I am looking to see what sex my blue rams are. I asked the owner of the fish store and she said there is no way to tell the difference. I found online it says something about a female having a pink belly but she said that it doesnt apply to rams and it was another species that get that. I am pretty sure the first one is a male and I am thinking 2nd one she sold me is also male. Anyone have any ideas or thoughts?? :fish:


----------



## emc7 (Jul 23, 2005)

They are really hard fish to tell. Side by side, I think males may have pointier fins or higher first dorsal spines, but since fish vary be individual (there are even a long-finned variety), its not definite. Males also tend to grow a little larger. 

Ah heres the quote:
"females grow slightly smaller in comparison, have less produced fin membranes and spines in the anterior portion of the dorsal fin and shorter ventral fins" from Linke-Stack, Dwarf cichlids:a handbook for their indentification, care, and breeding.

I think it meant pronounced, not produced. The book was translated, so it has some errors.


----------



## justintrask (Jun 29, 2008)

they both look female to me. the rams that we get in at that size, the males DEFINATELY have the first one or two points on the dorsal fin pointed, and the females DO get the pink bellies


----------



## Againsthecurent (Jan 22, 2009)

I have one with a pink belly and one without. I thought that was the primary indicator and the reason I bought them that way. They seem to be with each other at all times and hope that it's a good sign.


----------



## rskb3467 (Mar 29, 2009)

thanks for the input guys! These are always hanging out together too. Do the females only get the pink belly when they are ready to spawn or as they mature?


----------



## FlatLine (Dec 30, 2008)

The second one definitely looks female to me, the first one looks like one as well, but it's harder to tell...


----------



## rskb3467 (Mar 29, 2009)

I got a better picture of my blue rams together, hopefully this will help comfirm if they are both female or whatever their sexes are!!


----------



## gabigail (Mar 20, 2009)

the one on the left is a male, and the one on the right a female. Males are typically almond shaped....

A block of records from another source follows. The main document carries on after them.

/-- 20_memory.md R71. The two clauses are for the two widths; admitted is R78. -/
def Obligations.MemoryAccessesAreLittleEndian : Prop :=
  ∀ (s : State) (a : Int),
    (inWindow a 1 → s.memRead8 a = .ok (s.mem.read a.toNat) ∧
      ∀ v : Byte, ∃ t, s.memWrite8 a v = .ok t ∧ t.mem.read a.toNat = v ∧
        (∀ b, b ≠ a.toNat → t.mem.read b = s.mem.read b) ∧ t = { s with mem := t.mem }) ∧
    (inWindow a 2 → s.memRead16 a = .ok (s.mem.read (a.toNat + 1) ++ s.mem.read a.toNat) ∧
      ∀ v : Word, ∃ t, s.memWrite16 a v = .ok t ∧ t.mem.read a.toNat = v.extractLsb' 0 8 ∧
        t.mem.read (a.toNat + 1) = v.extractLsb' 8 8 ∧
        (∀ b, b ≠ a.toNat → b ≠ a.toNat + 1 → t.mem.read b = s.mem.read b) ∧ t = { s with mem := t.mem })

/-- 20_memory.md R73 (an inference the spec marks as derived from R71). -/
def Obligations.OverlappingAccessesSeeTheSameBytes : Prop :=
  ∀ (s : State) (a : Int), inWindow a 2 →
    (∀ (v : Word) (t : State), s.memWrite16 a v = .ok t →
      t.memRead8 a = .ok (v.extractLsb' 0 8) ∧ t.memRead8 (a + 1) = .ok (v.extractLsb' 8 8)) ∧
    (∀ (x y : Byte) (t u : State), s.memWrite8 a x = .ok t → t.memWrite8 (a + 1) y = .ok u →
      u.memRead16 a = .ok (y ++ x))

/-- 20_memory.md R78, the window of decision D7; no alignment condition (R74, D8). -/
def Obligations.AccessesOutsideTheWindowAreRefused : Prop :=
  ∀ (s : State) (a : Int) (b : Byte) (v : Word),
    (s.memRead8 a = .error .addressOutOfRange ↔ ¬ (0 ≤ a ∧ a + 1 ≤ 65536)) ∧
    (s.memRead16 a = .error .addressOutOfRange ↔ ¬ (0 ≤ a ∧ a + 2 ≤ 65536)) ∧
    (s.memWrite8 a b = .error .addressOutOfRange ↔ ¬ (0 ≤ a ∧ a + 1 ≤ 65536)) ∧
    (s.memWrite16 a v = .error .addressOutOfRange ↔ ¬ (0 ≤ a ∧ a + 2 ≤ 65536))

/-- 30_encoding.md R105, the whole table, and which operand a ModRM byte names by it, at either width. -/
def Obligations.BaseAndIndexFollowTheTable : Prop :=
  (∀ (ρ : Type) (ofCode : BitVec 3 → ρ) (m : Byte) (bs rest : List Byte) (o : RM ρ),
      resolve ofCode m bs = .ok (o, rest) → modField m ≠ 0b11 →
      if modField m = 0b00 ∧ rmField m = 0b110 then ∃ a, o = .mem (.direct a)
      else o = .mem (.plain (BaseIndex.ofCode (rmField m))) ∨ (∃ d, o = .mem (.disp8 (BaseIndex.ofCode (rmField m)) d)) ∨
        ∃ d, o = .mem (.disp16 (BaseIndex.ofCode (rmField m)) d)) ∧
    ∀ s : State,
    let row := fun (c : BitVec 3) (sum : Nat) (text : String) =>
      s.baseIndex (BaseIndex.ofCode c) = sum ∧ baseIndexText (BaseIndex.ofCode c) = text.toList
    row 0b000 ((s.r16 .bx).toNat + (s.r16 .si).toNat) "bx + si" ∧
    row 0b001 ((s.r16 .bx).toNat + (s.r16 .di).toNat) "bx + di" ∧
    row 0b010 ((s.r16 .bp).toNat + (s.r16 .si).toNat) "bp + si" ∧
    row 0b011 ((s.r16 .bp).toNat + (s.r16 .di).toNat) "bp + di" ∧
    row 0b100 (s.r16 .si).toNat "si" ∧ row 0b101 (s.r16 .di).toNat "di" ∧
    row 0b110 (s.r16 .bp).toNat "bp" ∧ row 0b111 (s.r16 .bx).toNat "bx"

/-- 20_memory.md R77; that the sum is not reduced modulo 2^16 is decision D7. -/
def Obligations.EffectiveAddressIsTheIntegerSum : Prop :=
  ∀ (s : State) (b : BaseIndex) (d : Byte) (e : Word),
    s.ea (.plain b) = s.baseIndex b ∧ s.ea (.direct e) = e.toNat ∧
    s.ea (.disp8 b d) = s.baseIndex b + (if d.toNat < 128 then (d.toNat : Int) else d.toNat - 256) ∧
    s.ea (.disp16 b e) = s.baseIndex b + (if e.toNat < 32768 then (e.toNat : Int) else e.toNat - 65536) ∧
    ∀ m, -32768 ≤ s.ea m ∧ s.ea m ≤ 0x27FFD

/-- 10_state.md R47. -/
def Obligations.MemoryBankIsOneMebibyteOfBytes : Prop :=
  (∀ m : Memory, m.image.length = 1048576 ∧ ∀ a < 1048576, m.image[a]? = some (m.read a)) ∧
    (∀ inputs : Inputs, (State.resetWith inputs).mem.image = List.replicate 1048576 0) ∧
    (∀ s t a, step s = .next t → t.mem.read a ≠ s.mem.read a → s.inputs.execute = true) ∧
    (∀ (inputs : Inputs) n a, inputs.execute = false → (run n (.resetWith inputs)).mem.read a = 0)

/-- 20_memory.md R79 (an inference the spec marks as derived from R78 and R47). -/
def Obligations.UpperBankIsNeverTouched : Prop :=
  ∀ s t a, step s = .next t → 0x10000 ≤ a → t.mem.read a = s.mem.read a

/-- 30_encoding.md R101, R102, R104 to R108, R110, R112, R119: no bit of an encoding is dropped. The opcode and register code values are the
spec's general-knowledge passages (log entry 11). -/
def Obligations.EncodedInstructionsDecodeToThemselves : Prop :=
  ∀ i : Instr, i.wf = true → ∀ rest : List Byte, decode (encode i ++ rest) = .ok (i, rest)

/-- 30_encoding.md R119, R123: the decoder accepts nothing but the encodings of the opcode table. -/
def Obligations.DecodedBytesAreTheInstructionsEncoding : Prop :=
  ∀ (bs rest : List Byte) (i : Instr), decode bs = .ok (i, rest) → i.wf = true ∧ bs = encode i ++ rest

/-- 30_encoding.md R116, R117, with the length L of R118. -/
def Obligations.TruncatedInstructionsAreReported : Prop :=
  ∀ (i : Instr) (n : Nat), i.wf = true → n < i.length → decode ((encode i).take n) = .error .truncatedInstruction

/-- 30_encoding.md R115 (decisions D2, D3, D5). -/
def Obligations.RecognizedFirstBytes : Prop :=
  (∀ b : Byte, (classify b).isSome = true ↔
      (b ≤ 0x05 ∨ (0x28 ≤ b ∧ b ≤ 0x2D) ∨ (0x38 ≤ b ∧ b ≤ 0x3D) ∨ (0x70 ≤ b ∧ b ≤ 0x7F) ∨ (0x80 ≤ b ∧ b ≤ 0x83) ∨
       (0x88 ≤ b ∧ b ≤ 0x8B) ∨ (0xB0 ≤ b ∧ b ≤ 0xBF) ∨ (0xC6 ≤ b ∧ b ≤ 0xC7) ∨ (0xE0 ≤ b ∧ b ≤ 0xE3))) ∧
    ((List.range 256).filter fun n => (classify (BitVec.ofNat 8 n)).isSome).length = 64

/-- 30_encoding.md R114, R117 (decisions D2, D3; R117 is an inference the spec marks). -/
def Obligations.UnrecognizedVerdictsComeBeforeTruncation : Prop :=
  (∀ (b : Byte) (rest : List Byte), classify b = none → decode (b :: rest) = .error .unrecognizedOpcode) ∧
    (∀ (b m : Byte) (rest : List Byte), b ∈ [0x80, 0x81, 0x82, 0x83] → regField m ∉ [0b000, 0b101, 0b111] →
      decode (b :: m :: rest) = .error .unrecognizedOpcode) ∧
    (∀ (b m : Byte) (rest : List Byte), b ∈ [0xC6, 0xC7] → regField m ≠ 0b000 →
      decode (b :: m :: rest) = .error .unrecognizedOpcode) ∧
    (∀ b : Byte, b ∈ [0x80, 0x81, 0x82, 0x83, 0xC6, 0xC7] → decode [b] = .error .truncatedInstruction)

My female ram got sort of a rosy glow before she popped.....

Best of luck with the bubbas!


----------



## Abbyrose (Sep 21, 2007)

Interesting question. I have read that females have a black line down the front of their ventral fins, while the males don't. This is the only marking that is always visible in a female. They can make their bellies more or less pink, depending on how interested they are in a male.


----------



## Guest (Oct 19, 2009)

i have 7 rams and have FINALLY figured out the 1 distinguishing trait that will set apart a male from the female. it has to be the Ray. in a male the 2nd and/or 3rd ray will be way higher than the rest of the rays where as the females will be more or less in line with the other ray. also, a female would have blue/gold speckles inside the black spot where as the males spot would be solid black with coloration on the fring of the spot.

that pink color isnt a sign of interest. its a sign of egg laden ovas. if you see a ram with a pink tummy, be assured that is a female.


----------